Source data
****************************************

-- ==== Sys2Proof/Laws/Untouched.lean ====
section
/-! SUPPORT. Which fields of the state each command can change, as data, and that it changes no other: what a law over all
commands splits on. -/

namespace Sys2Proof.Machine

/-- The fields of the state. -/
inductive Field where
  | lanes | roundRobin | windows | outside | table | gates | slots | returnLists | forwardQueue | responseTimeout
  | responsePointer | sweep | queue | port | passedOn | long | now | sentDown | leftUp
  | pending
  deriving DecidableEq, Repr

/-- The two states hold the same in this field. -/
def Field.same (s t : State) : Field → Prop
  | .lanes => t.lanes = s.lanes
  | .roundRobin => t.roundRobin = s.roundRobin
  | .windows => t.windows = s.windows
  | .outside => t.outside = s.outside
  | .table => t.table = s.table
  | .gates => t.gates = s.gates
  | .slots => t.slots = s.slots
  | .returnLists => t.returnLists = s.returnLists
  | .forwardQueue => t.forwardQueue = s.forwardQueue
  | .responseTimeout => t.responseTimeout = s.responseTimeout
  | .responsePointer => t.responsePointer = s.responsePointer
  | .sweep => t.sweep = s.sweep
  | .queue => t.queue = s.queue
  | .port => t.port = s.port
  | .passedOn => t.passedOn = s.passedOn
  | .long => t.long = s.long
  | .now => t.now = s.now
  | .sentDown => t.sentDown = s.sentDown
  | .leftUp => t.leftUp = s.leftUp
  | .pending => t.pending = s.pending

/-- The fields that a command can change. -/
def touched : Instr → List Field
  | .coldReset =>
    [.lanes, .roundRobin, .windows, .outside, .table, .gates, .slots, .returnLists, .forwardQueue,
     .responseTimeout, .responsePointer, .sweep, .queue, .port, .passedOn, .long]
  | .presentRequest _ =>
    [.lanes]
  | .admission =>
    [.lanes, .roundRobin, .table, .gates, .slots, .returnLists, .forwardQueue, .queue]
  | .send =>
    [.forwardQueue, .slots, .table, .sentDown, .queue]
  | .downstreamResponse _ _ _ | .forcedTimeout _ =>
    [.slots, .table, .queue]
  | .deadlineExpiry _ =>
    [.slots, .table, .queue, .now]
  | .departure =>
    [.leftUp, .returnLists, .slots, .responsePointer]
  | .intervalTimerExpiry =>
    [.sweep]
  | .sweepStep =>
    [.table, .sweep, .long, .queue]
  | .purgeStep =>
    [.table, .slots, .long, .queue]
  | .reownStep =>
    [.table, .long, .queue]
  | .walkEndAborted =>
    [.long, .queue]
  | .drainLimit =>
    [.now, .long]
  | .clearStep =>
    [.table, .slots, .returnLists, .forwardQueue, .queue, .gates, .long]
  | .resumeStep =>
    [.sweep, .long, .queue]
  | .selRise =>
    [.port, .queue]
  | .checkMismatch _ | .sckCycle _ | .readWindow _ | .readGate _ | .findEntry _ _ | .readEntry _ | .status
  | .repeatReply =>
    [.port, .passedOn]
  | .unknownCommand _ | .selFall =>
    [.port]
  | .timerMillisecondBoundary =>
    [.now, .sweep]
  | .setWindow _ _ | .enableWindow _ _ =>
    [.windows, .port, .passedOn]
  | .setOutside _ =>
    [.outside, .port, .passedOn]
  | .setGate _ _ | .setGateConfig _ _ _ _ _ | .loadBudget _ _ _ | .readCounters _ _ =>
    [.gates, .port, .passedOn]
  | .insertEntry _ | .updateEntry _ _ =>
    [.table, .port, .passedOn]
  | .deleteEntry _ _ =>
    [.table, .slots, .port, .passedOn]
  | .setTimers _ _ =>
    [.responseTimeout, .sweep, .port, .passedOn]
  | .fetchEvents _ | .ackEvents _ =>
    [.queue, .port, .passedOn]
  | .abort | .purge _ _ _ | .reown _ _ _ =>
    [.long, .port, .passedOn]
  | .sweepNow | .restart =>
    [.long, .sweep, .port, .passedOn]

variable {s t : State}

theorem Field.same_of_eq {u : State} (h : t = u) {f : Field} (hf : f.same s u) : f.same s t := by
  subst h
  exact hf

theorem Field.same_runCommand {c : Command} {i : Instr} {body : State → Answer} (h : runCommand c i body s = .next t)
    {f : Field} (hf : f ≠ .port ∧ f ≠ .passedOn) (hb : f.same s (body s).state) : f.same s t := by
  rcases runCommand_frame h with h | h
  · exact Field.same_of_eq h (by cases f <;> first | rfl | exact absurd rfl hf.1 | exact absurd rfl hf.2)
  · exact Field.same_of_eq h (by cases f <;> first | exact hb | exact absurd rfl hf.1 | exact absurd rfl hf.2)

/-- A command leaves every field it does not touch as it was. -/
theorem exec_same {c : Instr} (h : exec c s = .next t) {f : Field} (hf : f ∉ touched c) : f.same s t := by
  cases c
  case coldReset => exact Field.same_of_eq (execColdReset_frame h) (by cases f <;> first | rfl | exact absurd (by simp [touched]) hf)
  case presentRequest => exact Field.same_of_eq (execPresentRequest_frame h) (by cases f <;> first | rfl | exact absurd (by simp [touched]) hf)
  case admission => exact Field.same_of_eq (execAdmission_frame h) (by cases f <;> first | rfl | exact absurd (by simp [touched]) hf)
  case send => exact Field.same_of_eq (execSend_frame h) (by cases f <;> first | rfl | exact absurd (by simp [touched]) hf)
  case downstreamResponse => exact Field.same_of_eq (execDownstreamResponse_frame h) (by cases f <;> first | rfl | exact absurd (by simp [touched]) hf)
  case deadlineExpiry => exact Field.same_of_eq (execDeadlineExpiry_frame h) (by cases f <;> first | rfl | exact absurd (by simp [touched]) hf)
  case forcedTimeout => exact Field.same_of_eq (execForcedTimeout_frame h) (by cases f <;> first | rfl | exact absurd (by simp [touched]) hf)
  case departure => exact Field.same_of_eq (execDeparture_frame h) (by cases f <;> first | rfl | exact absurd (by simp [touched]) hf)
  case intervalTimerExpiry => exact Field.same_of_eq (execIntervalTimerExpiry_frame h) (by cases f <;> first | rfl | exact absurd (by simp [touched]) hf)
  case sweepStep => exact Field.same_of_eq (execSweepStep_frame h) (by cases f <;> first | rfl | exact absurd (by simp [touched]) hf)
  case purgeStep => exact Field.same_of_eq (execPurgeStep_frame h) (by cases f <;> first | rfl | exact absurd (by simp [touched]) hf)
  case reownStep => exact Field.same_of_eq (execReownStep_frame h) (by cases f <;> first | rfl | exact absurd (by simp [touched]) hf)
  case walkEndAborted => exact Field.same_of_eq (execWalkEndAborted_frame h) (by cases f <;> first | rfl | exact absurd (by simp [touched]) hf)
  case drainLimit => exact Field.same_of_eq (execDrainLimit_frame h) (by cases f <;> first | rfl | exact absurd (by simp [touched]) hf)
  case clearStep => exact Field.same_of_eq (execClearStep_frame h) (by cases f <;> first | rfl | exact absurd (by simp [touched]) hf)
  case resumeStep => exact Field.same_of_eq (execResumeStep_frame h) (by cases f <;> first | rfl | exact absurd (by simp [touched]) hf)
  case selRise => exact Field.same_of_eq (execSelRise_frame h) (by cases f <;> first | rfl | exact absurd (by simp [touched]) hf)
  case checkMismatch => exact Field.same_of_eq (execCheckMismatch_frame h) (by cases f <;> first | rfl | exact absurd (by simp [touched]) hf)
  case unknownCommand => exact Field.same_of_eq (execUnknownCommand_frame h) (by cases f <;> first | rfl | exact absurd (by simp [touched]) hf)
  case selFall => exact Field.same_of_eq (execSelFall_frame h) (by cases f <;> first | rfl | exact absurd (by simp [touched]) hf)
  case sckCycle => exact Field.same_of_eq (execSckCycle_frame h) (by cases f <;> first | rfl | exact absurd (by simp [touched]) hf)
  case timerMillisecondBoundary => exact Field.same_of_eq (execTimerMillisecondBoundary_frame h) (by cases f <;> first | rfl | exact absurd (by simp [touched]) hf)
  case setWindow =>
    exact Field.same_runCommand h (by constructor <;> rintro rfl <;> simp [touched] at hf)
      (Field.same_of_eq (setWindowBody_frame _ _ s)
      (by cases f <;> first | rfl | exact absurd (by simp [touched]) hf))
  case enableWindow =>
    exact Field.same_runCommand h (by constructor <;> rintro rfl <;> simp [touched] at hf)
      (Field.same_of_eq (enableWindowBody_frame _ _ s)
      (by cases f <;> first | rfl | exact absurd (by simp [touched]) hf))
  case readWindow =>
    exact Field.same_runCommand h (by constructor <;> rintro rfl <;> simp [touched] at hf)
      (Field.same_of_eq (readWindowBody_frame _ s) (by cases f <;> rfl))
  case setOutside =>
    exact Field.same_runCommand h (by constructor <;> rintro rfl <;> simp [touched] at hf)
      (by cases f <;> first | rfl | exact absurd (by simp [touched]) hf)
  case setGate =>
    exact Field.same_runCommand h (by constructor <;> rintro rfl <;> simp [touched] at hf)
      (Field.same_of_eq (setGateBody_frame _ _ s)
      (by cases f <;> first | rfl | exact absurd (by simp [touched]) hf))
  case setGateConfig =>
    exact Field.same_runCommand h (by constructor <;> rintro rfl <;> simp [touched] at hf)
      (Field.same_of_eq (setGateConfigBody_frame _ _ _ _ _ s)
      (by cases f <;> first | rfl | exact absurd (by simp [touched]) hf))
  case loadBudget =>
    exact Field.same_runCommand h (by constructor <;> rintro rfl <;> simp [touched] at hf)
      (Field.same_of_eq (loadBudgetBody_frame _ _ _ s)
      (by cases f <;> first | rfl | exact absurd (by simp [touched]) hf))
  case readGate =>
    exact Field.same_runCommand h (by constructor <;> rintro rfl <;> simp [touched] at hf)
      (Field.same_of_eq (readGateBody_frame _ s) (by cases f <;> rfl))
  case readCounters =>
    exact Field.same_runCommand h (by constructor <;> rintro rfl <;> simp [touched] at hf)
      (Field.same_of_eq (readCountersBody_frame _ _ s)
      (by cases f <;> first | rfl | exact absurd (by simp [touched]) hf))
  case insertEntry =>
    exact Field.same_runCommand h (by constructor <;> rintro rfl <;> simp [touched] at hf)
      (Field.same_of_eq (insertEntryBody_frame _ s)
      (by cases f <;> first | rfl | exact absurd (by simp [touched]) hf))
  case updateEntry =>
    exact Field.same_runCommand h (by constructor <;> rintro rfl <;> simp [touched] at hf)
      (Field.same_of_eq (updateEntryBody_frame _ _ s)
      (by cases f <;> first | rfl | exact absurd (by simp [touched]) hf))
  case deleteEntry =>
    exact Field.same_runCommand h (by constructor <;> rintro rfl <;> simp [touched] at hf)
      (Field.same_of_eq (deleteEntryBody_frame _ _ s)
      (by cases f <;> first | rfl | exact absurd (by simp [touched]) hf))
  case findEntry =>
    exact Field.same_runCommand h (by constructor <;> rintro rfl <;> simp [touched] at hf)
      (Field.same_of_eq (findEntryBody_frame _ _ s) (by cases f <;> rfl))
  case readEntry =>
    exact Field.same_runCommand h (by constructor <;> rintro rfl <;> simp [touched] at hf)
      (Field.same_of_eq (readEntryBody_frame _ s) (by cases f <;> rfl))
  case setTimers =>
    exact Field.same_runCommand h (by constructor <;> rintro rfl <;> simp [touched] at hf)
      (by cases f <;> first | rfl | exact absurd (by simp [touched]) hf)
  case fetchEvents =>
    exact Field.same_runCommand h (by constructor <;> rintro rfl <;> simp [touched] at hf)
      (Field.same_of_eq (fetchEventsBody_frame _ s)
      (by cases f <;> first | rfl | exact absurd (by simp [touched]) hf))
  case ackEvents =>
    exact Field.same_runCommand h (by constructor <;> rintro rfl <;> simp [touched] at hf)
      (Field.same_of_eq (ackEventsBody_frame _ s)
      (by cases f <;> first | rfl | exact absurd (by simp [touched]) hf))
  case status =>
    exact Field.same_runCommand h (by constructor <;> rintro rfl <;> simp [touched] at hf)
      (by cases f <;> first | rfl | exact absurd (by simp [touched]) hf)
  case repeatReply =>
    exact Field.same_runCommand h (by constructor <;> rintro rfl <;> simp [touched] at hf)
      (Field.same_of_eq (repeatReplyBody_frame s) (by cases f <;> rfl))
  case abort =>
    exact Field.same_runCommand h (by constructor <;> rintro rfl <;> simp [touched] at hf)
      (Field.same_of_eq (abortBody_frame s)
      (by cases f <;> first | rfl | exact absurd (by simp [touched]) hf))
  case purge =>
    exact Field.same_runCommand h (by constructor <;> rintro rfl <;> simp [touched] at hf)
      (Field.same_of_eq (purgeBody_frame _ _ _ s)
      (by cases f <;> first | rfl | exact absurd (by simp [touched]) hf))
  case reown =>
    exact Field.same_runCommand h (by constructor <;> rintro rfl <;> simp [touched] at hf)
      (Field.same_of_eq (reownBody_frame _ _ _ s)
      (by cases f <;> first | rfl | exact absurd (by simp [touched]) hf))
  case sweepNow =>
    exact Field.same_runCommand h (by constructor <;> rintro rfl <;> simp [touched] at hf)
      (Field.same_of_eq (sweepNowBody_frame s)
      (by cases f <;> first | rfl | exact absurd (by simp [touched]) hf))
  case restart =>
    exact Field.same_runCommand h (by constructor <;> rintro rfl <;> simp [touched] at hf)
      (Field.same_of_eq (restartBody_frame s)
      (by cases f <;> first | rfl | exact absurd (by simp [touched]) hf))

end Sys2Proof.Machine
end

****************************************

## [EXERCISE PROMPT]
With the line that has "(Field.same_of_eq (fetchEventsBody_frame _" as the first and the line that has "case abort =>" as the last, repeat exactly that run of lines above and no more.

## [TASK OUTPUT]
      (Field.same_of_eq (fetchEventsBody_frame _ s)
      (by cases f <;> first | rfl | exact absurd (by simp [touched]) hf))
  case ackEvents =>
    exact Field.same_runCommand h (by constructor <;> rintro rfl <;> simp [touched] at hf)
      (Field.same_of_eq (ackEventsBody_frame _ s)
      (by cases f <;> first | rfl | exact absurd (by simp [touched]) hf))
  case status =>
    exact Field.same_runCommand h (by constructor <;> rintro rfl <;> simp [touched] at hf)
      (by cases f <;> first | rfl | exact absurd (by simp [touched]) hf)
  case repeatReply =>
    exact Field.same_runCommand h (by constructor <;> rintro rfl <;> simp [touched] at hf)
      (Field.same_of_eq (repeatReplyBody_frame s) (by cases f <;> rfl))
  case abort =>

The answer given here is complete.